La felicità

di | Agosto 9, 2020

Detto questo, anche questo tipo di felicità è un prodotto del pensiero positivo e dell’azione positiva, con la fortuna che dà una mano. In breve, è un prodotto della volontà in circostanze relativamente favorevoli. Ma non è strano insinuare che la felicità possa essere di un tipo o dell’altro? Non ci sono semplicemente felicità e infelicità? Penso di no. Il tipo di felicità di cui parla il saggio è compatibile con la sfortuna. È soprattutto un fare dall’interno – mentre all’esterno, l’unico prerequisito è che il saggio sia vivo e capace di pensare. È un sentimento di serenità, di essere in pace con la sua situazione e la sua coscienza, come un servo ben adattato e pienamente impegnato della vita, dell’umanità, di Dio come lui li vede.

Per quanto cosciente della soggettività – cioè dei limiti individuali e quindi dell’imperfezione – del suo punto di vista, lo vive con la massima fedeltà, se anche con la volontà di rivalutarlo criticamente quando si accorge di un passo falso. La sua saggezza è per sempre un lavoro in corso; è sempre intriso di una qualche forma di sciocchezza, che lo lascia aperto al ridicolo. L’umiltà e la compassione, oltre all’umorismo, sono quindi qualità che coltiva. Si prende gioco e si perdona, e soprattutto si sforza di migliorare. Non mostra compiacenza, ma un’accettazione della sua umanità che è intento a portare al più alto grado possibile di verità e nobiltà. E questa delicata miscela di rassegnazione e sola lotta – in qualsiasi situazione, favorevole o meno – è davvero il segreto della sua felicità, che è certamente un modo secco di gioia che riempie la mente piuttosto che il cuore.

Ne consegue che questa felicità lascia qualcosa a desiderare: felicità nel senso più pieno della parola (uno stato di appagamento, quando tutto va a modo nostro, in termini di risultati oltre che di sforzi), che è una gioia, sempre così dolce , che riempie sia la mente che il cuore. Quando il saggio sperimenta questa felicità suprema, giustamente si sente benedetto e sa quanto sia precaria. Inoltre, accetta questa precarietà, o il fatto che la sofferenza e alla fine la morte incombono. Solo le battaglie sono vinte nella guerra della vita che inevitabilmente, nonostante ogni valoroso sforzo per prevalere, finirà con una sconfitta.

Alcuni diranno che la felicità nel suo senso cosiddetto più pieno lascia qualcosa di più a desiderare: il potere di rendere infinita questa felicità: incommensurabilmente grande e illimitata nella durata. Tra questi, alcuni sceglieranno la via della fede, che presumibilmente conduce a un aldilà celeste, mentre alcuni sceglieranno la via della ragione, che non ammette alcuna convinzione rosea basata su un pio desiderio e una fiducia sfrenata. Questo percorso non porta da nessuna parte per quanto riguarda l’aldilà, o piuttosto da qualche parte che è sconosciuta – presumibilmente così diversa da ciò che è noto che supera totalmente la nostra capacità di concepire la sua natura.

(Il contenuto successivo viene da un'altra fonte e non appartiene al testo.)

-- ==== Sys2Proof/Machine/Agents.lean ====
section
/-! DEFINITION. Which agent moves next (log 1): the events that can come about now, and the choice between them. -/

namespace Sys2Proof.Machine

/-! ### Events that the state itself enables -/

/-- Of the Dispatcher: entries to take, a choice to carry out, a pre-emption whose job has come to rest (R312, R323, R326). -/
def State.dispatcherMoves (s : State) : List Instr :=
  ((s.queues.map (·.1)).filter s.canTake).map Instr.submissionTake ++
    (match s.choice with
    | some (.resume c) => [.resumption c]
    | some _ => [.dispatchSelect]
    | none => []) ++
    ((s.jobs.filter s.preemptionDue).map (fun j => .preemption j.colour))

/-- Of a core: grants and stocks to refill, the next step of its Tile Engine, the end of a debug step (R86, R269, R284,
R371). -/
def State.coreMoves (s : State) (c : Nat) : List Instr :=
  let k := s.core c
  let sl := sliceOf c
  (if s.grantTurn sl c then [.ticketGrant sl c] else []) ++
    (match s.job? k.colour with
    | some j => if k.status == .running && (k.nstock != k.stockable .node j.heap || k.wstock != k.stockable .wire j.heap) then
        [.springStockRefill c] else []
    | none => []) ++
    (match k.batches with
    | b :: _ =>
      if b.steps.isEmpty then []
      else if !b.started then [.tileStepStart c]
      else if b.steps.length == 1 && s.bindWaits c b.bind then [] else [.tileStepRetire c]
    | [] => []) ++
    (if k.dbg == .draining && s.enginesDone c then [.stepUntilDrained c] else [])

/-- Of an MU: the command at the head of its service order, what waits for a pass boundary, and what is in progress
(R157, R166, R171, R280). New commands are not begun for a job that is being pre-empted (R326). -/
def State.muMoves (s : State) (m : Nat) : List Instr :=
  let k := s.mu m
  (if s.unitsOff (m / 2) then []
    else match k.nextOp with
      | some (.phld _) => [.phldTakeEffect m]
      | some (.phrd _ _) => [.phrdTakeEffect m]
      | some (.phwr _ _) => [.phwrTakeEffect m]
      | some (.ptrim _ _) => [.ptrimTakeEffect m]
      | some (.pass _ _ _) => if k.boundaryDue || k.hold then [] else [.passStart m]
      | _ => []) ++
    (if k.boundaryDue && k.probing.isNone then [.passBoundary m] else []) ++
    (if k.hold then [.trimSettle m] else []) ++
    (if k.ldbusy then [.shadowSettle m] else []) ++
    (match k.stream with | [] => [] | p :: _ => if s.bindWaits p.c p.bind then [] else [.passHeaderWrite m]) ++
    (if k.probing.isSome then (if k.evalOk then [.probeComplete m] else [.probeEvaluation m]) else []) ++
    (if k.cal.isSome then [.pcalComplete m] else []) ++
    (match k.loads with
    | (st, _) :: _ => if k.pauseMu || k.swpend || k.ldbusy || k.q.any (fun q => decide (q.stamp < st)) then [] else [.deBankLoad m]
    | [] => [])

/-- Of a cluster: transfers of its Copy Engine, and the notice of a cluster that has become quiet (R64, R101). -/
def State.clusterMoves (s : State) (cl : Nat) : List Instr :=
  let k := s.cluster cl
  (if k.copies.any (fun q => !q.running) && decide (k.copies.countP (·.running) < 8) && !s.unitsOff cl then [.copyTransferStart cl] else []) ++
    ((k.copies.filter (fun q => q.running && !s.cpWaits q)).map (fun q => .copyTransferComplete cl q.id)) ++
    (if k.job.isSome && !k.noticed && !s.signalled cl && s.quiet cl then [.quietNotice cl] else [])

/-- Of a die and its Dial ports (R159, R344, R346, R416). -/
def State.dieMoves (s : State) (d : Nat) : List Instr :=
  (match (s.die d).de with | [] => [] | q :: _ => if s.deWaits q || s.deStalls q then [] else [.deComplete d]) ++
    (if (s.mus.filter (fun (e : Nat × Mu) => dieOfCluster (e.1 / 2) == d)).any (fun (e : Nat × Mu) => e.2.pauseMu && !e.2.boundaryDue) then
      [.spareLineProbe d] else []) ++
    [2 * d, 2 * d + 1].flatMap (fun p =>
      if (s.port p).sending.isSome then (if s.sendDue p then [.dialMessageEnd p] else [])
      else if s.hub.rotating then (match s.nextSlot p with | some e => if s.windowTurn p e then [.dialWindowOpen p e] else [] | none => []) else [])

/-- Everything that the state itself enables. -/
def State.derived (s : State) : List Instr :=
  (s.cores.map (·.1)).flatMap s.coreMoves ++ (s.mus.map (·.1)).flatMap s.muMoves ++ (s.clusters.map (·.1)).flatMap s.clusterMoves ++
    (List.range 4).flatMap s.dieMoves ++ s.dispatcherMoves

/-- Has the Dial something to do within the microsecond that TIME names: a window to open, a message that ends (R344, R346)? -/
def State.dialDue (s : State) : Bool :=
  (List.range 8).any (fun p =>
    if (s.port p).sending.isSome then s.sendDue p
    else s.hub.rotating && (match s.nextSlot p with | some e => decide (s.hub.slotStart e ≤ s.hub.lastInstant) | none => false))

/-- The reference timer's next move: a tick, or the rotation of the Dial that is due in the present microsecond, once the
windows of the rotation before are over (R344). It waits for what the Dial has to do before (log 1). -/
def State.timerMoves (s : State) : List Instr :=
  if s.dialDue then []
  else if s.hub.rotationDue then
    (if !s.hub.rotating || (List.range 8).all (fun p => (s.port p).sending.isNone && (s.nextSlot p).isNone) then
      [.dialRotationStart] else [])
  else [.packageTimerTick]

/-- Events that come about by themselves as time passes: the timer, forecasts, samples, the Balance loops, and the scrubbers
of slices with damage. -/
def State.ambient (s : State) : List Instr :=
  s.timerMoves ++ [.fcastUpdate] ++ (if s.hub.grid.getLsbD 63 then [.nocGridSample] else []) ++
    (s.mus.map (·.1)).map Instr.balanceHeaterUpdate ++
    ((List.range 256).filter (fun sl => !s.damage.isEmpty && !(s.scrubStripes sl).isEmpty)).map Instr.scrub

/-! ### The choice -/

/-- One alternative of a step: an event of the agenda by its place, an event that the state enables, or a core. -/
inductive Move where
  | event (i : Nat)
  | own (e : Instr)
  | core (c : Nat)
  deriving DecidableEq, Repr

/-- Everything that can happen next, the current core first. -/
def State.moves (s : State) : List Move :=
  (if s.runnable s.cur then [Move.core s.cur] else []) ++
    ((s.cores.map (·.1)).filter (fun c => c != s.cur && s.runnable c)).map Move.core ++
    s.heads.map Move.event ++ s.derived.map Move.own

/-- Picks by number out of a list, its first for 0; with an empty list the reference timer ticks. -/
def pickMove (n : Nat) (l : List Move) : Move :=
  match l with
  | [] => .own .packageTimerTick
  | m :: r => if n = 0 then m else ((m :: r)[n % (r.length + 1)]?).getD m

/-- Picks by number out of a list with a default. -/
def pickFrom {α : Type} (n : Nat) (l : List α) : Option α := l[n % l.length]?

/-- The cores that can move, those after the current one first and itself last: they take turns. -/
def State.coreTurns (s : State) : List Nat :=
  let cs := (s.cores.map (·.1)).filter s.runnable
  match (cs.filter (fun c => decide (s.cur < c))).min? with
  | some c => [c]
  | none => match cs.min? with | some c => [c] | none => []

/-- What the units enable, unit by unit: cores, MUs, clusters, dies and the Dispatcher. -/
def State.unitMoves (s : State) : List (Nat × List Instr) :=
  ((s.cores.map (fun (e : Nat × Core) => (e.1, s.coreMoves e.1))) ++ (s.mus.map (fun (e : Nat × Mu) => (512 + e.1, s.muMoves e.1))) ++
    (s.clusters.map (fun (e : Nat × Cluster) => (576 + e.1, s.clusterMoves e.1))) ++ ((List.range 4).map (fun d => (608 + d, s.dieMoves d))) ++
    [(612, s.dispatcherMoves)]).filter (fun u => !u.2.isEmpty)

/-- The move of the unit whose turn it is: of the units that enable something, the first from number `n` on, around. -/
def State.unitTurn (s : State) (n : Nat) : List Move :=
  let us := s.unitMoves
  let from_ := us.filter (fun u => decide (n % 613 ≤ u.1))
  let least (l : List (Nat × List Instr)) : Option Nat := (l.map (·.1)).min?
  match (match least from_ with | some k => some k | none => least us) with
  | none => []
  | some k => match us.find? (fun u => u.1 == k) with
    | some u => ((pickFrom (n / 613) u.2).map Move.own).toList
    | none => []

/-- The move that is made when the tape is empty (R66; log 1): cores, events and units take turns, and of 64 steps one
ticks the reference timer and one is another of those that come about by themselves. Cores take turns among themselves, and
so do the units; of the events the one that has waited longest comes first. So whatever can happen and stays so does
happen. -/
def State.plainMove (s : State) : Move :=
  let cores := s.coreTurns.map Move.core
  let events := s.heads.map Move.event
  let units := s.unitTurn (s.seq / 4)
  if s.seq % 64 = 63 then pickMove 0 (s.timerMoves.map Move.own ++ units ++ events ++ cores)
  else if s.seq % 64 = 31 then pickMove (s.seq / 64) (s.ambient.map Move.own)
  else if s.seq % 4 = 2 then pickMove 0 (events ++ units ++ cores)
  else if s.seq % 4 = 3 then pickMove 0 (units ++ cores ++ events)
  else pickMove 0 (cores ++ events ++ units)

/-- The next move: while the tape lasts, its next number picks one of the alternatives, 0 the current core while it can run. -/
def State.pick (s : State) : Move :=
  match s.turn with
  | [] => s.plainMove
  | n :: _ => pickMove n (s.moves ++ s.ambient.map Move.own)

/-- The state as a move begins: the tape moves on and the step is counted. -/
def State.begin (s : State) : State := { s with turn := s.turn.drop 1, seq := s.seq + 1 }

end Sys2Proof.Machine
end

Annoverò tra questi fautori della ragione, questi infedeli, per i quali l’unica fonte di significato non è una meta paradisiaca, la cui esistenza non è supportata da prove credibili, ma il viaggio stesso, un viaggio aspro e in salita per essere sicuri, con abbondanza di colpi di scena, alcuni propizi, altri no. Questo viaggio vale la pena, secondo me. È così indipendentemente dalla destinazione sopra menzionata, che le persone sono libere di perseguire ciecamente o di guardare con scetticismo (e con distacco per giunta, nel migliore dei casi). Riguarda la dignità di vivere e di amare e il piacere di riuscire in questi compiti difficili. Da questa prospettiva, lo scopo della vita non è altro che la vita stessa, in collaborazione con i nostri simili; e la felicità è resa possibile – entro certi limiti – dal nostro impegno per raggiungere questo degno, sebbene umile scopo.

I limiti imposti alla felicità mondana possono inizialmente rimanere nel nostro gozzo, ma dopo la dovuta considerazione, quando ci rendiamo conto che la vita senza questi limiti sarebbe la morte, li accettiamo e, meglio ancora, li accogliamo. La vita è per definizione uno stato dinamico che presuppone una tensione perpetua tra i desideri e la loro soddisfazione. Rendi assoluta questa soddisfazione, risolvi questa tensione e di conseguenza riduci a nulla la vita; cioè qualcosa di inerte come una pietra. E questo niente – questo qualcosa di inerte – è la morte, come ho appena sottolineato. Non una prospettiva brillante agli occhi di un amante della vita!